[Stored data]
# # #
-- ==== Sys2Proof/Claims/Scalar.lean ====
section
/-! DEFINITION. What the manual's tables give for scalar arithmetic, logic and compares (05_control R78 to R83), by value: each row
names its sources, its latency and its result as arithmetic on integers. -/

namespace Sys2Proof.Machine

/-- R79: the quotient that rounds toward minus infinity. -/
def floorDiv (a b : Int) : Int := a.fdiv b

/-- R79, R81: a condition as 0 or 1. -/
def asBit (p : Prop) [Decidable p] : BitVec 64 := if p then 1 else 0

/-- R79: the number of leading bits of a word that are 0. -/
def countLeading (u : BitVec 64) : Nat := ((List.range 64).takeWhile fun i => !u.getMsbD i).length

/-- R79: the number of trailing bits of a word that are 0. -/
def countTrailing (u : BitVec 64) : Nat := ((List.range 64).takeWhile fun i => !u.getLsbD i).length

/-- R79: the number of one bits. -/
def countOnes (u : BitVec 64) : Nat := (List.range 64).countP fun i => u.getLsbD i

/-- R81: bit `i` of INS: the low `w` bits of s[a] from bit `pos` on, the bits of s[d] elsewhere. -/
def insBit (old a : BitVec 64) (pos w i : Nat) : Bool :=
  if pos ≤ i ∧ i < pos + w then a.getLsbD (i - pos) else old.getLsbD i

/-- A word by its bits. -/
def IsBits (v : BitVec 64) (f : Nat → Bool) : Prop := ∀ i, i < 64 → v.getLsbD i = f i

/-- A claim about an instruction of C that writes s[d] from scalars and changes nothing else. -/
def scalarClaim (y : BitVec 2) (d : BitVec 5) (srcs : List Reg) (lat : Nat) (v : State → BitVec 64) : Claim :=
  { eng := .c, y := y, srcs := srcs, result := .fixed (.s d) (fun s => .word (v s)) lat }

/-- The three-register form. -/
def triClaim (y : BitVec 2) (d a b : BitVec 5) (lat : Nat) (f : BitVec 64 → BitVec 64 → BitVec 64) : Claim :=
  scalarClaim y d [.s a, .s b] lat fun s => f (s.me.sreg a) (s.me.sreg b)

/-- The one-operand and the immediate form. -/
def duoClaim (y : BitVec 2) (d a : BitVec 5) (f : BitVec 64 → BitVec 64) : Claim :=
  scalarClaim y d [.s a] 1 fun s => f (s.me.sreg a)

/-- R79, R80: the three-register forms. -/
def arithmeticRow : Instr → Option Claim
  | .add y d a b => some (triClaim y d a b 1 fun u v => .ofInt 64 (u.toInt + v.toInt))
  | .sub y d a b => some (triClaim y d a b 1 fun u v => .ofInt 64 (u.toInt - v.toInt))
  | .mul y d a b => some (triClaim y d a b 3 fun u v => .ofInt 64 (u.toInt * v.toInt))
  | .mulh y d a b => some (triClaim y d a b 3 fun u v => .ofInt 64 (floorDiv (u.toInt * v.toInt) (2 ^ 64)))
  | .mulhn y d a b => some (triClaim y d a b 3 fun u v => .ofNat 64 (u.toNat * v.toNat / 2 ^ 64))
  | .div y d a b => some (triClaim y d a b 18 fun u v =>
      if v = 0 then .allOnes 64 else .ofInt 64 (u.toInt.tdiv v.toInt))
  | .divn y d a b => some (triClaim y d a b 18 fun u v =>
      if v = 0 then .allOnes 64 else .ofNat 64 (u.toNat / v.toNat))
  | .rem y d a b => some (triClaim y d a b 18 fun u v =>
      if v = 0 then u else .ofInt 64 (u.toInt - u.toInt.tdiv v.toInt * v.toInt))
  | .remn y d a b => some (triClaim y d a b 18 fun u v =>
      if v = 0 then u else .ofNat 64 (u.toNat - u.toNat / v.toNat * v.toNat))
  | .shl y d a b => some (triClaim y d a b 1 fun u v => .ofNat 64 (u.toNat * 2 ^ (v.toNat % 64)))
  | .shr y d a b => some (triClaim y d a b 1 fun u v => .ofNat 64 (u.toNat / 2 ^ (v.toNat % 64)))
  | .sar y d a b => some (triClaim y d a b 1 fun u v => .ofInt 64 (floorDiv u.toInt (2 ^ (v.toNat % 64))))
  | .slt y d a b => some (triClaim y d a b 1 fun u v => asBit (u.toInt < v.toInt))
  | .sltn y d a b => some (triClaim y d a b 1 fun u v => asBit (u.toNat < v.toNat))
  | .min y d a b => some (triClaim y d a b 1 fun u v => .ofInt 64 (min u.toInt v.toInt))
  | .max y d a b => some (triClaim y d a b 1 fun u v => .ofInt 64 (max u.toInt v.toInt))
  | .minn y d a b => some (triClaim y d a b 1 fun u v => .ofNat 64 (min u.toNat v.toNat))
  | .maxn y d a b => some (triClaim y d a b 1 fun u v => .ofNat 64 (max u.toNat v.toNat))
  | .fsh y d a b x => some (scalarClaim y d [.s a, .s b, .s x] 1 fun s =>
      .ofNat 64 (((s.me.sreg a).toNat * 2 ^ 64 + (s.me.sreg b).toNat) / 2 ^ ((s.me.sreg x).toNat % 64)))
  | .sel y d a b p => some (scalarClaim y d [.s a, .s b, .p p] 1 fun s =>
      if s.me.preg p = true then s.me.sreg a else s.me.sreg b)
  | .addi y d a k => some (duoClaim y d a fun u => .ofInt 64 (u.toInt + k.toInt))
  | .shli y d a k => some (duoClaim y d a fun u => .ofNat 64 (u.toNat * 2 ^ k.toNat))
  | .shri y d a k => some (duoClaim y d a fun u => .ofNat 64 (u.toNat / 2 ^ k.toNat))
  | .sari y d a k => some (duoClaim y d a fun u => .ofInt 64 (floorDiv u.toInt (2 ^ k.toNat)))
  | .slti y d a k => some (duoClaim y d a fun u => asBit (u.toInt < k.toInt))
  | .ext y d a l p => some (duoClaim y d a fun u => .ofNat 64 (u.toNat / 2 ^ p.toNat % 2 ^ (l.toNat + 1)))
  | .clz y d a => some (duoClaim y d a fun u => .ofNat 64 (countLeading u))
  | .ctz y d a => some (duoClaim y d a fun u => .ofNat 64 (countTrailing u))
  | .popc y d a => some (duoClaim y d a fun u => .ofNat 64 (countOnes u))
  | .lih y d k => some (scalarClaim y d [.s d] 1 fun s => .ofNat 64 ((s.me.sreg d).toNat * 2 ^ 15 + k.toNat))
  | _ => none

/-- R79, R81: the bitwise forms and INS, by the bits of the word that they write. -/
def bitwiseRow : Instr → Option (BitVec 2 × BitVec 5 × List Reg × (State → Nat → Bool))
  | .and y d a b => some (y, d, [.s a, .s b], fun s i => (s.me.sreg a).getLsbD i && (s.me.sreg b).getLsbD i)
  | .or y d a b => some (y, d, [.s a, .s b], fun s i => (s.me.sreg a).getLsbD i || (s.me.sreg b).getLsbD i)
  | .xor y d a b => some (y, d, [.s a, .s b], fun s i => (s.me.sreg a).getLsbD i != (s.me.sreg b).getLsbD i)
  | .andi y d a k => some (y, d, [.s a], fun s i => (s.me.sreg a).getLsbD i && k.getLsbD (min i 9))
  | .ori y d a k => some (y, d, [.s a], fun s i => (s.me.sreg a).getLsbD i || k.getLsbD (min i 9))
  | .xori y d a k => some (y, d, [.s a], fun s i => (s.me.sreg a).getLsbD i != k.getLsbD (min i 9))
  | .ins y d a l p => some (y, d, [.s a, .s d], fun s i => insBit (s.me.sreg d) (s.me.sreg a) p.toNat (l.toNat + 1) i)
  | _ => none

/-- R60, R83: a condition by its code, on integers. -/
def condTrue (c : Nat) (u v : BitVec 64) : Prop :=
  match c with
  | 0 => u.toInt = v.toInt
  | 1 => u.toInt ≠ v.toInt
  | 2 => u.toInt < v.toInt
  | 3 => u.toInt ≤ v.toInt
  | 4 => u.toNat < v.toNat
  | _ => u.toNat ≤ v.toNat

/-- R83: the immediate of CMPI: zero-extended for .ltn and .len, else sign-extended. -/
def cmpImm (c : Nat) (k : BitVec 10) : BitVec 64 := if 4 ≤ c then .ofNat 64 k.toNat else .ofInt 64 k.toInt

/-- A compare: its condition code, its destination and its operands. -/
def compareRow : Instr → Option (BitVec 2 × BitVec 3 × List Reg × Nat × (State → BitVec 64) × (State → BitVec 64))
  | .cmpCc y d a b c => some (y, d, [.s a, .s b], c.toNat, fun s => s.me.sreg a, fun s => s.me.sreg b)
  | .cmpiCc c y d a k => some (y, d, [.s a], c.toNat, fun s => s.me.sreg a, fun _ => cmpImm c.toNat k)
  | _ => none

/-- A claim about an instruction of C that writes a predicate and changes nothing else. -/
def predicateClaim (y : BitVec 2) (d : BitVec 3) (srcs : List Reg) (b : State → Bool) : Claim :=
  { eng := .c, y := y, srcs := srcs, result := .fixed (.p d) (fun s => .bit (b s)) 1 }

end Sys2Proof.Machine
end

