/-- R321, R324: what a flit carries for the reverse direction: an acknowledgement; a flit from which on the far end asks for a replay, the
eighth of one flit sending the port to TRAINING; then what waits for room is sent. -/
def State.reversed (s : State) (port : Nat) (ack : BitVec 12) (again : Option (BitVec 12)) : State :=
  let u := s.onPort port (·.ackedBy ack.toNat)
  (match again with
    | none => u
    | some n =>
      let v := u.onPort port fun (p : Port) => match p.replay.findIdx? fun (f : Nat × BitVec 512) => f.1 == n.toNat with
        | none => p
        | some i => { p with replayed := satAdd32 p.replayed (p.replay.length - i), tries := if i = 0 then p.tries + 1 else p.tries }
      if (v.port port).any (fun (p : Port) => p.usable && decide (8 ≤ p.tries)) = true then v.trainPort port else v).goOn

/-- R324: a flit with a good CRC and the expected number, at a port that is UP or DEGRADED; `q` is the port after what it acknowledges. -/
def State.takesFlit (s : State) (port : Nat) (seq ack : BitVec 12) (again : Option (BitVec 12)) (p q : Port) : Prop :=
  s.port port = some p ∧ p.usable = true ∧ (s.reversed port ack again).port port = some q ∧ seq.toNat = p.rxSeq

/-- R324: a flit in sequence that does not end its packet waits with those before it. -/
def flitPartClaim (port : Nat) (seq ack : BitVec 12) (again : Option (BitVec 12)) (flit : BitVec 512) (p q : Port) : EventClaim :=
  { pre := fun s => s.takesFlit port seq ack again p q ∧ q.partialFlits.length + 1 < packetFlits (q.partialFlits ++ [flit])
    does := fun s => (s.reversed port ack again).onPort port fun x =>
      { x with rxSeq := (x.rxSeq + 1) % 4096, partialFlits := q.partialFlits ++ [flit], asking := false } }

/-- R322 to R325: the last flit of a packet: the packet is delivered here or relayed, or counted as malformed. -/
def flitWholeClaim (port : Nat) (seq ack : BitVec 12) (again : Option (BitVec 12)) (flit : BitVec 512) (p q : Port) : EventClaim :=
  { pre := fun s => s.takesFlit port seq ack again p q ∧ packetFlits (q.partialFlits ++ [flit]) ≤ q.partialFlits.length + 1
    does := fun s =>
      let u := (s.reversed port ack again).onPort port fun x => { x with rxSeq := (x.rxSeq + 1) % 4096, partialFlits := [], asking := false }
      let hdr := (q.partialFlits ++ [flit]).headD 0
      match packetOf hdr ((q.partialFlits ++ [flit]).tail.flatMap flitBytes) with
      | none => u.onPort port fun x => { x with packetsBad := satAdd32 x.packetsBad 1 }
      | some pk => if pk.kind = 10 ∨ pk.dmod = u.boot.modnum then u.receive pk else u.post (.route (pk.addr.toNat / 64)) pk }

/-- R324: a flit out of sequence acknowledges; one behind a gap makes this end ask for a replay. -/
def flitGapClaim (port : Nat) (seq ack : BitVec 12) (again : Option (BitVec 12)) (p q : Port) : EventClaim :=
  { pre := fun s => s.port port = some p ∧ p.usable = true ∧ (s.reversed port ack again).port port = some q ∧ seq.toNat ≠ p.rxSeq
    does := fun s => (s.reversed port ack again).onPort port fun x =>
      { x with asking := x.asking || (decide (1 ≤ (seq.toNat + 4096 - p.rxSeq) % 4096) && decide ((seq.toNat + 4096 - p.rxSeq) % 4096 < 2048)) } }

/-- R321, R324: a flit at a fenced port that drains only acknowledges. -/
def flitAckClaim (port : Nat) (ack : BitVec 12) (again : Option (BitVec 12)) (p : Port) : EventClaim :=
  { pre := fun s => s.port port = some p ∧ p.usable = false ∧ p.fencing ≠ none ∧ ((s.reversed port ack again).port port).isSome = true
    does := fun s => s.reversed port ack again }

/-- R324: a flit with a bad CRC makes this end ask for a replay; at a port that is not UP or DEGRADED and does not drain a flit changes
nothing. -/
def flitDropClaims (port : Nat) (crc : Bool) (p : Port) : List EventClaim :=
  [ { pre := fun s => s.port port = some p ∧ crc = false ∧ p.usable = true
      does := fun s => s.onPort port fun x => { x with asking := true } },
    { pre := fun s => s.port port = some p ∧ p.usable = false ∧ p.fencing = none } ]

/-- R332, R333: what a datagram's acknowledgement leaves of a pair; a NAK goes back at once. -/
def QPair.ackedBy (q : QPair) (apsn now : Nat) (nak : Bool) : QPair :=
  let q1 := match q.store.findIdx? fun x => x.1 == apsn with
    | none => q
    | some i => { q with store := q.store.drop (i + 1), resends := 0, resentAt := now }
  if nak = false then q1
  else if q1.resends < 7 then { q1 with resends := q1.resends + 1, resentAt := now }
  else { q1 with store := q1.store.filter (fun x => x.2.2.isStamp), resends := 0, resentAt := now }

/-- R332: a datagram for a pair that takes it. -/
def State.datagramFits (s : State) (port : Nat) (x : Transport) (hdr : BitVec 512) (q : QPair) : Prop :=
  32 ≤ port ∧ (∃ p, s.port port = some p ∧ p.usable = true) ∧ s.qp x.dqp = some q ∧ x.ok = true ∧ q.eth = true ∧ q.rqp = x.sqp ∧
    q.takes x.ackOnly (recField (flitBytes hdr) 0 1) = true ∧
    (x.ackOnly = true ∨ 7 ≤ recField (flitBytes hdr) 0 1 ∧ recField (flitBytes hdr) 0 1 ≤ 10)

/-- R332, R333: the datagrams: one that acknowledges or is out of order, one that delivers, one that is refused and counted. -/
def datagramClaims (port : Nat) (tr : BitVec 256) (hdr : BitVec 512) (payload : List Byte) (q : QPair) : List EventClaim :=
  let x := transportOf tr
  [ { pre := fun s => s.datagramFits port x hdr q ∧ (x.ackOnly = true ∨ x.psn ≠ q.rxPsn)
      does := fun s => (s.onQp x.dqp fun y => y.ackedBy x.apsn s.time.now x.nak).goOn },
    { pre := fun s => s.datagramFits port x hdr q ∧ x.ackOnly = false ∧ x.psn = q.rxPsn
      does := fun s =>
        let u := (s.onQp x.dqp fun y => y.ackedBy x.apsn s.time.now x.nak).goOn.onQp x.dqp fun y => { y with rxPsn := (y.rxPsn + 1) % 2 ^ 32 }
        match packetOf hdr payload with
        | none => u.onPort port fun p => { p with packetsBad := satAdd32 p.packetsBad 1 }
        | some pk => u.receive pk },
    { pre := fun s => 32 ≤ port ∧ (∃ p, s.port port = some p ∧ p.usable = true) ∧ ¬∃ q, s.datagramFits port x hdr q
      does := fun s => s.onPort port fun p => { p with packetsBad := satAdd32 p.packetsBad 1 } },
    { pre := fun s => port < 32 ∨ ∀ p, s.port port = some p → p.usable = false } ]

/-! ## Packets -/

/-- R322, R323: the rows of the packet kinds, with what each does at its destination. -/
def packetRow : Instr → Option (Nat × BitVec 512 × List Byte × (State → Packet → State))
  | .rdreq h p => some (1, h, p, State.rdreqArrive)
  | .rdrsp h p => some (2, h, p, State.rdrspArrive)
  | .wrreq h p => some (3, h, p, State.wrreqArrive)
  | .atreq h p => some (4, h, p, State.atreqArrive)
  | .atrsp h p => some (5, h, p, State.atrspArrive)
  | .wrack h p => some (6, h, p, State.wrackArrive)
  | .fire h p => some (7, h, p, State.fireArrive)
  | .fack h p => some (8, h, p, State.fackArrive)
  | .ctrl h p => some (9, h, p, State.ctrlArrive)
  | _ => none

/-- R323: a malformed packet is discarded and counted, at the first port (log entry 31). -/
def malformedClaim (hdr : BitVec 512) (payload : List Byte) : EventClaim :=
  { pre := fun _ => packetOf hdr payload = none
    does := fun s => { s with links := { s.links with
      ports := listSet s.links.ports 0 fun p => { p with packetsBad := satAdd32 p.packetsBad 1 } } } }

/-- R323, R325: a packet is for this module, or it is relayed by the route table; a malformed one is discarded. -/
def packetClaims (kind : Nat) (hdr : BitVec 512) (payload : List Byte) (act : State → Packet → State) : List EventClaim :=
  match packetOf hdr payload with
  | none => [malformedClaim hdr payload]
  | some pk =>
    [ { pre := fun s => pk.kind = kind ∧ pk.dmod = s.boot.modnum, does := fun s => act s pk },
      { pre := fun s => pk.kind = kind ∧ pk.dmod ≠ s.boot.modnum, does := fun s => s.post (.route (pk.addr.toNat / 64)) pk },
      { pre := fun _ => pk.kind ≠ kind } ]

/-- R323, R326: no page of this module is on the move, held elsewhere or lent, so that an access reaches its frame. -/
def State.settled (s : State) : Prop := s.pages.ops = [] ∧ s.pages.pinnedHold = [] ∧ s.pages.holds = [] ∧ s.pages.sealedPages = [] ∧ s.pages.moved = [] ∧ s.pages.leases = []

/-- R326: the home keeps an answer for a source and tag. -/
def State.answered (t : State) (smod tag : Nat) (ok : Packet → Prop) : Prop :=
  ∃ r ∈ t.links.homes, r.smod = smod ∧ r.tag = tag ∧ r.at_ = t.time.now ∧ ∃ a, r.answer = some a ∧ a.dmod = smod ∧ a.tag = tag ∧ ok a

/-- R323: RDREQ at its home: the 64 bytes of the line return. -/
def rdreqClaim (hdr : BitVec 512) (payload : List Byte) (pk : Packet) : EventClaim :=
  { pre := fun s => packetOf hdr payload = some pk ∧ pk.kind = 1 ∧ pk.dmod = s.boot.modnum ∧ s.settled ∧
      (∀ r ∈ s.links.homes, ¬(r.smod = pk.smod ∧ r.tag = pk.tag)) ∧ pk.addr.toNat % 2 ^ 42 + 64 ≤ bellBase
    parts := [.links]
    post := fun s t => t.answered pk.smod pk.tag fun a => a.kind = 2 ∧
      a.payload = memBytes s.mem.hbm (64 * (pk.addr.toNat % 2 ^ 42 / 64)) 64 }

/-- R323: WRREQ at its home: the bytes of the line that MASK names are written, and a WRACK returns. -/
def wrreqClaim (hdr : BitVec 512) (payload : List Byte) (pk : Packet) : EventClaim :=
  { pre := fun s => packetOf hdr payload = some pk ∧ pk.kind = 3 ∧ pk.dmod = s.boot.modnum ∧ s.settled ∧ payload.length = 64 ∧
      (∀ r ∈ s.links.homes, ¬(r.smod = pk.smod ∧ r.tag = pk.tag)) ∧ pk.addr.toNat % 2 ^ 42 + 64 ≤ bellBase
    parts := [.links, .hbm]
    post := fun s t => (t.answered pk.smod pk.tag fun a => a.kind = 6) ∧
      ∀ x, memGet t.mem.hbm x =
        if 64 * (pk.addr.toNat % 2 ^ 42 / 64) ≤ x ∧ x < 64 * (pk.addr.toNat % 2 ^ 42 / 64) + 64 ∧
            pk.mask.getLsbD (x % 64) = true then payload.getD (x % 64) 0
        else memGet s.mem.hbm x }

/-- R173, R322, R323: ATREQ at its home: the location takes the new value, and the old one returns. -/
def atreqClaim (hdr : BitVec 512) (payload : List Byte) (pk : Packet) : EventClaim :=
  let la := pk.addr.toNat % 2 ^ 42
  let n := pk.atOp.bits / 8
  { pre := fun s => packetOf hdr payload = some pk ∧ pk.kind = 4 ∧ pk.dmod = s.boot.modnum ∧ s.settled ∧
      (∀ r ∈ s.links.homes, ¬(r.smod = pk.smod ∧ r.tag = pk.tag)) ∧ la + 8 ≤ bellBase
    parts := [.links, .hbm]
    post := fun s t => (t.answered pk.smod pk.tag fun a => a.kind = 5 ∧ a.value = BitVec.ofNat 64 (memVal s.mem.hbm la n)) ∧
      memVal t.mem.hbm la n = atomicNew pk.atOp.op pk.atOp.signed pk.atOp.bits pk.atOp.sat (memVal s.mem.hbm la n) pk.atOp.v pk.atOp.u %
        2 ^ (8 * n) ∧
      ∀ x, x < la ∨ la + n ≤ x → memGet t.mem.hbm x = memGet s.mem.hbm x }

/-- R326: an access that the home has answered within 2 ms is answered again, and not performed again. -/
def againClaim (kind : Nat) (hdr : BitVec 512) (payload : List Byte) (pk : Packet) (r : HomeRec) : EventClaim :=
  { pre := fun s => packetOf hdr payload = some pk ∧ pk.kind = kind ∧ pk.dmod = s.boot.modnum ∧
      s.links.homes.find? (fun r => r.smod == pk.smod && r.tag == pk.tag) = some r
    does := fun s => match r.answer with
      | some a => s.post (.route (pk.addr.toNat % 2 ^ 42 / 64)) a
      | none => s }

/-- R199, R200: a FACK of OK for a firing with RC ends it. -/
def fackClaim (hdr : BitVec 512) (payload : List Byte) (pk : Packet) (q : QPair) (x : WSlot) (f : Firing) : EventClaim :=
  { pre := fun s => packetOf hdr payload = some pk ∧ pk.kind = 8 ∧ pk.dmod = s.boot.modnum ∧ s.qp pk.qp = some q ∧
      s.slotOf q.ctx pk.slot = some x ∧ x.firing = some f ∧ f.num = pk.firing ∧ f.qp = pk.qp ∧ x.entry.rc = true ∧
      pk.sub ≠ 3 ∧ pk.sub ≠ 5
    does := fun s => (s.onQp pk.qp fun q => { q with completed := q.completed + 1 }).endFiring q.ctx pk.slot .ok false true
    post := fun _ t => ∀ z, t.slotOf q.ctx pk.slot = some z → z.last = .ok ∧ z.firing = none ∧ z.fired = x.fired + 1 }

/-! ## Forwarding -/

/-- R326, R366: an access without an answer for 20 µs is sent again, marked as a retry, on the present route. -/
def forwardResendClaim (tag : BitVec 32) (f : Fwd) : EventClaim :=
  let pk := { f.pkt with flags := f.pkt.flags ||| 1 }
  { pre := fun s => s.fwd tag.toNat = some f ∧ f.unsent = false ∧ f.sent + 20000 ≤ s.time.now ∧ s.time.now < f.first + 2000000
    does := fun s => ((s.env f.pkt.ctx 6 (f.core.bind s.groupOn) (f.pkt.dmod * 2 ^ 42 + f.pkt.la)).onFwd f.tag fun g =>
      { g with sent := s.time.now, pkt := pk }).trySend pk f.line }

/-- R326, R366, R370, R379: after 2 ms it has failed: the host learns of it, and the error is logged and counted. -/
def State.forwardFails (s : State) (f : Fwd) : State :=
  let pa := f.pkt.dmod * 2 ^ 42 + f.pkt.la
  let u := s.env f.pkt.ctx 6 (f.core.bind s.groupOn) (pa + 2 ^ 63)
  ((({ u with links := { u.links with fwdLoss := satAdd32 u.links.fwdLoss 1 } }).logError pa 3).event 6 0xFF 0x10 pa).dropFwd f.tag

/-- R326: a load returns 0, an atomic returns 0 with predicate 0, a store has no effect. An access for which no port has been usable fails
as well. -/
def forwardFailureClaim (tag : BitVec 32) (f : Fwd) : EventClaim :=
  { pre := fun s => s.fwd tag.toNat = some f ∧ (f.unsent = false ∨ s.routePorts f.pkt.dmod = []) ∧ f.first + 2000000 ≤ s.time.now
    does := fun s => match f.pkt.kind, f.agent with
      | 1, _ => (s.forwardFails f).loadReturns f (List.replicate f.size 0)
      | 4, some (.closing k) => (s.forwardFails f).farFails k
      | 4, _ => (s.forwardFails f).atomicReturns f 0 false
      | _, _ => (s.forwardFails f).settleFires }

/-- R326: the home forgets an answer after 2 ms. -/
def homeExpiryClaim (smod : BitVec 10) (tag : BitVec 32) : EventClaim :=
  { parts := [.links]
    post := fun s t => t.links = { s.links with homes := t.links.homes } ∧
      ∀ r, r ∈ t.links.homes ↔ r ∈ s.links.homes ∧
        ¬(r.smod = smod.toNat ∧ r.tag = tag.toNat ∧ r.answer ≠ none ∧ r.at_ + 2000000 ≤ s.time.now) }

/-! ## Queue pairs -/

/-- R329: a CONNECTING pair sends its connect again after 1 ms. -/
def connectRetryClaim (qp : BitVec 12) (q : QPair) : EventClaim :=
  { pre := fun s => s.qp qp.toNat = some q ∧ q.st = .connecting ∧ q.lastConnect + 1000000 ≤ s.time.now
    does := fun s => s.sendQp qp.toNat { mkPacket 9 0 0 0 with sub := 1, slot := q.num, firing := q.ctx }
    parts := [.links]
    post := fun s t => ∀ u, s.qp qp.toNat = some u → t.qp qp.toNat = some { u with lastConnect := s.time.now } }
# # #
• What is needed
The expected output is the exact run of lines from the start of the entries through the line with "immediate form. -/", inclusive.

• Expected answer
-- ==== Sys2Proof/Claims/Scalar.lean ====
section
/-! DEFINITION. What the manual's tables give for scalar arithmetic, logic and compares (05_control R78 to R83), by value: each row
names its sources, its latency and its result as arithmetic on integers. -/

namespace Sys2Proof.Machine

/-- R79: the quotient that rounds toward minus infinity. -/
def floorDiv (a b : Int) : Int := a.fdiv b

/-- R79, R81: a condition as 0 or 1. -/
def asBit (p : Prop) [Decidable p] : BitVec 64 := if p then 1 else 0

/-- R79: the number of leading bits of a word that are 0. -/
def countLeading (u : BitVec 64) : Nat := ((List.range 64).takeWhile fun i => !u.getMsbD i).length

/-- R79: the number of trailing bits of a word that are 0. -/
def countTrailing (u : BitVec 64) : Nat := ((List.range 64).takeWhile fun i => !u.getLsbD i).length

/-- R79: the number of one bits. -/
def countOnes (u : BitVec 64) : Nat := (List.range 64).countP fun i => u.getLsbD i

/-- R81: bit `i` of INS: the low `w` bits of s[a] from bit `pos` on, the bits of s[d] elsewhere. -/
def insBit (old a : BitVec 64) (pos w i : Nat) : Bool :=
  if pos ≤ i ∧ i < pos + w then a.getLsbD (i - pos) else old.getLsbD i

/-- A word by its bits. -/
def IsBits (v : BitVec 64) (f : Nat → Bool) : Prop := ∀ i, i < 64 → v.getLsbD i = f i

/-- A claim about an instruction of C that writes s[d] from scalars and changes nothing else. -/
def scalarClaim (y : BitVec 2) (d : BitVec 5) (srcs : List Reg) (lat : Nat) (v : State → BitVec 64) : Claim :=
  { eng := .c, y := y, srcs := srcs, result := .fixed (.s d) (fun s => .word (v s)) lat }

/-- The three-register form. -/
def triClaim (y : BitVec 2) (d a b : BitVec 5) (lat : Nat) (f : BitVec 64 → BitVec 64 → BitVec 64) : Claim :=
  scalarClaim y d [.s a, .s b] lat fun s => f (s.me.sreg a) (s.me.sreg b)

/-- The one-operand and the immediate form. -/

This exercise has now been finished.